PROMPT: Your task is to copy the stretch of lines in the records below that begins with the line containing "((∃ k, x = .unspecified035 k) ∨" and ends with the line containing "(16383 < (s.getA k).toNat → exec (.loadALocalReg", exactly as written, with nothing added.

MATERIAL PROVIDED:
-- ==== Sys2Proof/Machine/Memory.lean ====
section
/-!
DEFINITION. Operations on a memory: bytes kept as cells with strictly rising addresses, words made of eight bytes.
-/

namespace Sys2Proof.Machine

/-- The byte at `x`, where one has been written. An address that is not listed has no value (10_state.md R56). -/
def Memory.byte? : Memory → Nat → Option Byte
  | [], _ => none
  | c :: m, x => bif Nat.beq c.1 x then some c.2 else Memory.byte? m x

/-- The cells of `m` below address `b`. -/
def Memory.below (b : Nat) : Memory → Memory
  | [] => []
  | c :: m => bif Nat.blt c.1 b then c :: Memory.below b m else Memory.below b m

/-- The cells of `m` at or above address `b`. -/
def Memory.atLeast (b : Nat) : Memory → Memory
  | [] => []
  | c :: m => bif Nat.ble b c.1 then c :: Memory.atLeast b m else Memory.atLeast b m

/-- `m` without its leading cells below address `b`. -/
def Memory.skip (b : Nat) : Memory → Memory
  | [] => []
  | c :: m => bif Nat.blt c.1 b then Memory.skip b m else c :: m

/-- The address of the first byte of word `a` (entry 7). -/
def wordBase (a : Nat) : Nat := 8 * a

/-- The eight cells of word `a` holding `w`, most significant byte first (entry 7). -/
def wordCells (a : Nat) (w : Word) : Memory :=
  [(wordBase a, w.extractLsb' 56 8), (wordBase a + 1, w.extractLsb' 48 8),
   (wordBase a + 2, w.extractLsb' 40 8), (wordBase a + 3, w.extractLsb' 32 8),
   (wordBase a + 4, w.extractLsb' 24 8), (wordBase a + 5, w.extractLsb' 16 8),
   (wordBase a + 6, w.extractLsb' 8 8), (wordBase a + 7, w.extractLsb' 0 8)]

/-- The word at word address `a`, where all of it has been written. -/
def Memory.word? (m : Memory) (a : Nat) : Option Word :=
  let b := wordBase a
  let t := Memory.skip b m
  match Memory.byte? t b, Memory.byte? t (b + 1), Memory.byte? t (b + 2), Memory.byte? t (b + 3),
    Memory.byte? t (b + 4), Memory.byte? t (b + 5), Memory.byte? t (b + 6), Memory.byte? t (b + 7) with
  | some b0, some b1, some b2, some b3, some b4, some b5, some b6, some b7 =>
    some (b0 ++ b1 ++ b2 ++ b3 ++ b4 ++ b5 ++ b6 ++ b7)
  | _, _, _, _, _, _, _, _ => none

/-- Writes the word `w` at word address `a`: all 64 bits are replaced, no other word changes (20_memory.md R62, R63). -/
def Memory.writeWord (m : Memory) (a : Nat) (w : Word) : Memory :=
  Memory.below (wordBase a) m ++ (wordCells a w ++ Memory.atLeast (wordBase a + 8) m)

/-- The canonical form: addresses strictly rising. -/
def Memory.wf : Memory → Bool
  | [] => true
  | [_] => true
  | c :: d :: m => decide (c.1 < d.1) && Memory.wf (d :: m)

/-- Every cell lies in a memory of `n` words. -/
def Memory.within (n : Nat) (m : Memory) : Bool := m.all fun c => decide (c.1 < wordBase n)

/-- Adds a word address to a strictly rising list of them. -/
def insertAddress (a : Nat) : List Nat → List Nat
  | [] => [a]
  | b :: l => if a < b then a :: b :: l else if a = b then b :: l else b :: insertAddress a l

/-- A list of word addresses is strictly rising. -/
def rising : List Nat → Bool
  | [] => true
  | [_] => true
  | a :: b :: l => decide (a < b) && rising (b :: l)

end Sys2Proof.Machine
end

==

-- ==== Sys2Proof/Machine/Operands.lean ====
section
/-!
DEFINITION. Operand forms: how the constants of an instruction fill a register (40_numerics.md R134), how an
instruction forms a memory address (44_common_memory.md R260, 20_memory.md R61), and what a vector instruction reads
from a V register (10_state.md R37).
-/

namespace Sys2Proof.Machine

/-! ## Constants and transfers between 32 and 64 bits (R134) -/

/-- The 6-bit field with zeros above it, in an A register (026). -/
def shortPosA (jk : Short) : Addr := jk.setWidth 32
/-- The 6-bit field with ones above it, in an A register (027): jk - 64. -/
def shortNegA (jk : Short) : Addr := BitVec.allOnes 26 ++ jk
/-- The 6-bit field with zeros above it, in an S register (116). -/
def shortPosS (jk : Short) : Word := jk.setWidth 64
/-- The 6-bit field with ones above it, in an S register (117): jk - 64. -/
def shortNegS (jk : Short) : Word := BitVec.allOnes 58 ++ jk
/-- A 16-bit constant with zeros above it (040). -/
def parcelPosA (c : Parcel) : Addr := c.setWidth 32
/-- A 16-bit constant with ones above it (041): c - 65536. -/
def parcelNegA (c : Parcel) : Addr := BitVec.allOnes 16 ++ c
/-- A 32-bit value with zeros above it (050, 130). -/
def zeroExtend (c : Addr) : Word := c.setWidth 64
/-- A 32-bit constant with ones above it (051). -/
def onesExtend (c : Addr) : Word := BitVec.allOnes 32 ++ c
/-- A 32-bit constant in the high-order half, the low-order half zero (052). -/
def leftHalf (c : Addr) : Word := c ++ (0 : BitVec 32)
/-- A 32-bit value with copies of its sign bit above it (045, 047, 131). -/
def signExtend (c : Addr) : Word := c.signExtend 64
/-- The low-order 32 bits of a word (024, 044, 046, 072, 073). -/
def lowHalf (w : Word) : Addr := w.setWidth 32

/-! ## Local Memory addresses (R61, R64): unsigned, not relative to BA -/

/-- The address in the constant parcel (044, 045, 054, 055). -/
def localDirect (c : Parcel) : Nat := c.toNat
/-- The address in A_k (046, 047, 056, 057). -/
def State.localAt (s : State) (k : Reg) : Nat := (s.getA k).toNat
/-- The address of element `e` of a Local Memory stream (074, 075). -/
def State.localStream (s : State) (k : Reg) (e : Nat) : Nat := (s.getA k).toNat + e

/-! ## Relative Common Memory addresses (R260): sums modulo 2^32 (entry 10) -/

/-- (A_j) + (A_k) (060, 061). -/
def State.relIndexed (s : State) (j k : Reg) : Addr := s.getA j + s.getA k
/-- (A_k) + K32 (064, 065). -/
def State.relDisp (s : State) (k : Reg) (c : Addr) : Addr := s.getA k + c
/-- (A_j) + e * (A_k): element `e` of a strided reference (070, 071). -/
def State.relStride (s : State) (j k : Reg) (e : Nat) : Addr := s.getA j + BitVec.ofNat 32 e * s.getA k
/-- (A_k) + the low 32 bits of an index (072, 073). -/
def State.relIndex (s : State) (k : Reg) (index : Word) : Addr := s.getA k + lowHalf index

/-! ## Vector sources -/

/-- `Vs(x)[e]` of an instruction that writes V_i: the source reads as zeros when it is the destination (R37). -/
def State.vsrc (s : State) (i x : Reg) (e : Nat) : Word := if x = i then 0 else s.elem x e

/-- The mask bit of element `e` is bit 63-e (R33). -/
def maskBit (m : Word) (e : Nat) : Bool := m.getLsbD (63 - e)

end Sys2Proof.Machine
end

--

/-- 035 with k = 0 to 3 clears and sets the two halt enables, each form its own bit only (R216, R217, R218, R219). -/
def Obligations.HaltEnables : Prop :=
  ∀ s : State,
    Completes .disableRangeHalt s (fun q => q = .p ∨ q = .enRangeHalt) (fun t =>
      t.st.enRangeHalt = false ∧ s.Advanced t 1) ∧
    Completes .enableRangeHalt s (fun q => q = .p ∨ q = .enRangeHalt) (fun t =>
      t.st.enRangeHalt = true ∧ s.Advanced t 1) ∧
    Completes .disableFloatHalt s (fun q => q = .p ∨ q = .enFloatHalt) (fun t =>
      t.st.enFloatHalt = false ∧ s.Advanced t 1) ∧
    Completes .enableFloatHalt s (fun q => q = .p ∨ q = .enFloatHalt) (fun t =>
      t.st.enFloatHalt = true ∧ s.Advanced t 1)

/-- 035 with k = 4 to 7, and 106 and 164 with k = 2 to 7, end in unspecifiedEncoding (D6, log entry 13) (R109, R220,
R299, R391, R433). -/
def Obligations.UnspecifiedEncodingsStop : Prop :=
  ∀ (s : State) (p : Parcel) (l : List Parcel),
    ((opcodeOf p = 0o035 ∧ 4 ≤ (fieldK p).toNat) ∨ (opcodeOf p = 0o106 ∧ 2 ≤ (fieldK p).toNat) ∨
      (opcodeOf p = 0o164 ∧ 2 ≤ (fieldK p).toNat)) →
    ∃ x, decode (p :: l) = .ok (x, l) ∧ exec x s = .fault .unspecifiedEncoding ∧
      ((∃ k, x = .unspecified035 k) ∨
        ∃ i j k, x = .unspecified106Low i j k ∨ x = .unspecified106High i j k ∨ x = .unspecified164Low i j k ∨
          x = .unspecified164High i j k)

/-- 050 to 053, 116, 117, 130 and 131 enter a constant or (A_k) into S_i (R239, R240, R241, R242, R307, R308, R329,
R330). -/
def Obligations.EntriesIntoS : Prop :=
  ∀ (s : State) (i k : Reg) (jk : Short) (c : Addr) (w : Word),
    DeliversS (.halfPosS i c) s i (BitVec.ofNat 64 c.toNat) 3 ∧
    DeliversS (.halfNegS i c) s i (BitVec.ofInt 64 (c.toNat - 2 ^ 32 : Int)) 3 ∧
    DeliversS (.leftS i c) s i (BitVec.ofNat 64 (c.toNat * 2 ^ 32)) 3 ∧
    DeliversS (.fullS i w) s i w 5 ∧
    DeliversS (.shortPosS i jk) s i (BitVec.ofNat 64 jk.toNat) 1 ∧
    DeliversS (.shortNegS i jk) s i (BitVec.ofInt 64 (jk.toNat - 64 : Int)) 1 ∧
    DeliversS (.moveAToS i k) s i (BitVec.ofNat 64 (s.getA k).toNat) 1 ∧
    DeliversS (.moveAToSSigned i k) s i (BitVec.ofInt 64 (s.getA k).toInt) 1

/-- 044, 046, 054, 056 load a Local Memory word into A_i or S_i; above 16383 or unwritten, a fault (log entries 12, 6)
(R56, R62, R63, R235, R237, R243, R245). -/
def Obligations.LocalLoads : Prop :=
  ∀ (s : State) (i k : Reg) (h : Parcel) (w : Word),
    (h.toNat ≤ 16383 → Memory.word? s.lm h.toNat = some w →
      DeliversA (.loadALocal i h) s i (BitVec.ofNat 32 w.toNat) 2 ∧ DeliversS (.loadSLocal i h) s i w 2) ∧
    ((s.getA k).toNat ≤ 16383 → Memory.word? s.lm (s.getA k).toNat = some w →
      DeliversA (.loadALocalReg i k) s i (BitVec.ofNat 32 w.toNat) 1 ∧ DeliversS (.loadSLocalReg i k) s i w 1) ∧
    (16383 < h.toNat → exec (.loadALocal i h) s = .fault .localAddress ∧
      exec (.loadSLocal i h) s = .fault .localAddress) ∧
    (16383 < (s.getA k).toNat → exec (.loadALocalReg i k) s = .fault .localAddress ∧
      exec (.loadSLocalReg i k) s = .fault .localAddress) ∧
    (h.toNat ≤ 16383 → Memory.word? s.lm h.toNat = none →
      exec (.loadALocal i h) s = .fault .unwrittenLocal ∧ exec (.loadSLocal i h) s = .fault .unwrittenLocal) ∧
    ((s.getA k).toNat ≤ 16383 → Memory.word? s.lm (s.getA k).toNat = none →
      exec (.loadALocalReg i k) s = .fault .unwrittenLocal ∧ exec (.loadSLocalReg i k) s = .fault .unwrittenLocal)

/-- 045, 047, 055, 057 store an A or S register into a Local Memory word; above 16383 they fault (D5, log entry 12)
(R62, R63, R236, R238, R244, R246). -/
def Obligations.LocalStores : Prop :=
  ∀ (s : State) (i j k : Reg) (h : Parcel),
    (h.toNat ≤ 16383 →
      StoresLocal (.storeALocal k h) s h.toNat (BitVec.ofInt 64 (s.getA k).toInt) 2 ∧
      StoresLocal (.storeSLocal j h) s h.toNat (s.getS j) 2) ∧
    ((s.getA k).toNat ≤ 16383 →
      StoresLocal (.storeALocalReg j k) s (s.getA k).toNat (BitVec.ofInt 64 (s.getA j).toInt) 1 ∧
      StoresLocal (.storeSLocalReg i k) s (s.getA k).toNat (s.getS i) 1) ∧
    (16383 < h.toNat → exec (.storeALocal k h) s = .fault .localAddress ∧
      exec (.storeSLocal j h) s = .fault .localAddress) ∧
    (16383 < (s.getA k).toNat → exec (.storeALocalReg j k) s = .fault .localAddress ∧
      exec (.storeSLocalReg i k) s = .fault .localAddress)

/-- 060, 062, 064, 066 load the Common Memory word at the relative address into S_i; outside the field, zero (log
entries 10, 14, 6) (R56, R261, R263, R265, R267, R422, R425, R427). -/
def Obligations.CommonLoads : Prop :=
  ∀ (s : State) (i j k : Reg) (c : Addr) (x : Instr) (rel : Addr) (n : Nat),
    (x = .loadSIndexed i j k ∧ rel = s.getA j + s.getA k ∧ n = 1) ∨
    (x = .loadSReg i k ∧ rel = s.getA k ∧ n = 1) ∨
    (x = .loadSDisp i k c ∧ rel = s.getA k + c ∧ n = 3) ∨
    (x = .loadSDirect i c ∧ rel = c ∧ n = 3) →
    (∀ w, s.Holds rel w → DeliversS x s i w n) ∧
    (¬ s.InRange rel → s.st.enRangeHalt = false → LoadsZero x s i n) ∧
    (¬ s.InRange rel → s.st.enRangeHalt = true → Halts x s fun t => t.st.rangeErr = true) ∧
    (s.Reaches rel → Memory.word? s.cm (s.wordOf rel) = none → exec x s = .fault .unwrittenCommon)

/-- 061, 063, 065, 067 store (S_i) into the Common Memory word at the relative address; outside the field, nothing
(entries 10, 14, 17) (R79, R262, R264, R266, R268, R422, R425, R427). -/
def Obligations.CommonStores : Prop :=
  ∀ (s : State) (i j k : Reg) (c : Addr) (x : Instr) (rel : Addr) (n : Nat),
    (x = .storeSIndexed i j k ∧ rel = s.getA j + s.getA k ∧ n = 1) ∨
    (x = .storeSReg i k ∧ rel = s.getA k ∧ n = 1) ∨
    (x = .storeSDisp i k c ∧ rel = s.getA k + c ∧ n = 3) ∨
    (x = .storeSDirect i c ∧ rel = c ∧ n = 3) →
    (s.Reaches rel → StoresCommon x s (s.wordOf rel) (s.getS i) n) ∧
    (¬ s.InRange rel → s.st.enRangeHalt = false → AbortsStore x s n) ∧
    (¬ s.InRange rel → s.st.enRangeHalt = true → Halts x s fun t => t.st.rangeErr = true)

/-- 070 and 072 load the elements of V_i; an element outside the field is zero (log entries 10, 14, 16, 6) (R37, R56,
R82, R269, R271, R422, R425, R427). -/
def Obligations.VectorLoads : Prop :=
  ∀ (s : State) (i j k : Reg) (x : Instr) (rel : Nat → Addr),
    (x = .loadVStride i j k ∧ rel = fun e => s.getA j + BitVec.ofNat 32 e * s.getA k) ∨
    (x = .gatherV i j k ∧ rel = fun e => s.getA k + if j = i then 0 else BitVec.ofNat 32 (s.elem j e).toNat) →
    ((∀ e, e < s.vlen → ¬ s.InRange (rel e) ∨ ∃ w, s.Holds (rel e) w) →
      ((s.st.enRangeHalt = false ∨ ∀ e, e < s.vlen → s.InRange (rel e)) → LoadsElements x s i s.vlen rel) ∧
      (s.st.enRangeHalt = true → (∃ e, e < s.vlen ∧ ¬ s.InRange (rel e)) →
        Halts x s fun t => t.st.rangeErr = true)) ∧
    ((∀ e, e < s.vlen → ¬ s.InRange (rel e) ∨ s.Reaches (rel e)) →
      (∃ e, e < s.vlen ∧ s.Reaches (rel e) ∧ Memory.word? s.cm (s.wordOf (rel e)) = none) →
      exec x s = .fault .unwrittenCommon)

OUTPUT:
      ((∃ k, x = .unspecified035 k) ∨
        ∃ i j k, x = .unspecified106Low i j k ∨ x = .unspecified106High i j k ∨ x = .unspecified164Low i j k ∨
          x = .unspecified164High i j k)

/-- 050 to 053, 116, 117, 130 and 131 enter a constant or (A_k) into S_i (R239, R240, R241, R242, R307, R308, R329,
R330). -/
def Obligations.EntriesIntoS : Prop :=
  ∀ (s : State) (i k : Reg) (jk : Short) (c : Addr) (w : Word),
    DeliversS (.halfPosS i c) s i (BitVec.ofNat 64 c.toNat) 3 ∧
    DeliversS (.halfNegS i c) s i (BitVec.ofInt 64 (c.toNat - 2 ^ 32 : Int)) 3 ∧
    DeliversS (.leftS i c) s i (BitVec.ofNat 64 (c.toNat * 2 ^ 32)) 3 ∧
    DeliversS (.fullS i w) s i w 5 ∧
    DeliversS (.shortPosS i jk) s i (BitVec.ofNat 64 jk.toNat) 1 ∧
    DeliversS (.shortNegS i jk) s i (BitVec.ofInt 64 (jk.toNat - 64 : Int)) 1 ∧
    DeliversS (.moveAToS i k) s i (BitVec.ofNat 64 (s.getA k).toNat) 1 ∧
    DeliversS (.moveAToSSigned i k) s i (BitVec.ofInt 64 (s.getA k).toInt) 1

/-- 044, 046, 054, 056 load a Local Memory word into A_i or S_i; above 16383 or unwritten, a fault (log entries 12, 6)
(R56, R62, R63, R235, R237, R243, R245). -/
def Obligations.LocalLoads : Prop :=
  ∀ (s : State) (i k : Reg) (h : Parcel) (w : Word),
    (h.toNat ≤ 16383 → Memory.word? s.lm h.toNat = some w →
      DeliversA (.loadALocal i h) s i (BitVec.ofNat 32 w.toNat) 2 ∧ DeliversS (.loadSLocal i h) s i w 2) ∧
    ((s.getA k).toNat ≤ 16383 → Memory.word? s.lm (s.getA k).toNat = some w →
      DeliversA (.loadALocalReg i k) s i (BitVec.ofNat 32 w.toNat) 1 ∧ DeliversS (.loadSLocalReg i k) s i w 1) ∧
    (16383 < h.toNat → exec (.loadALocal i h) s = .fault .localAddress ∧
      exec (.loadSLocal i h) s = .fault .localAddress) ∧
    (16383 < (s.getA k).toNat → exec (.loadALocalReg i k) s = .fault .localAddress ∧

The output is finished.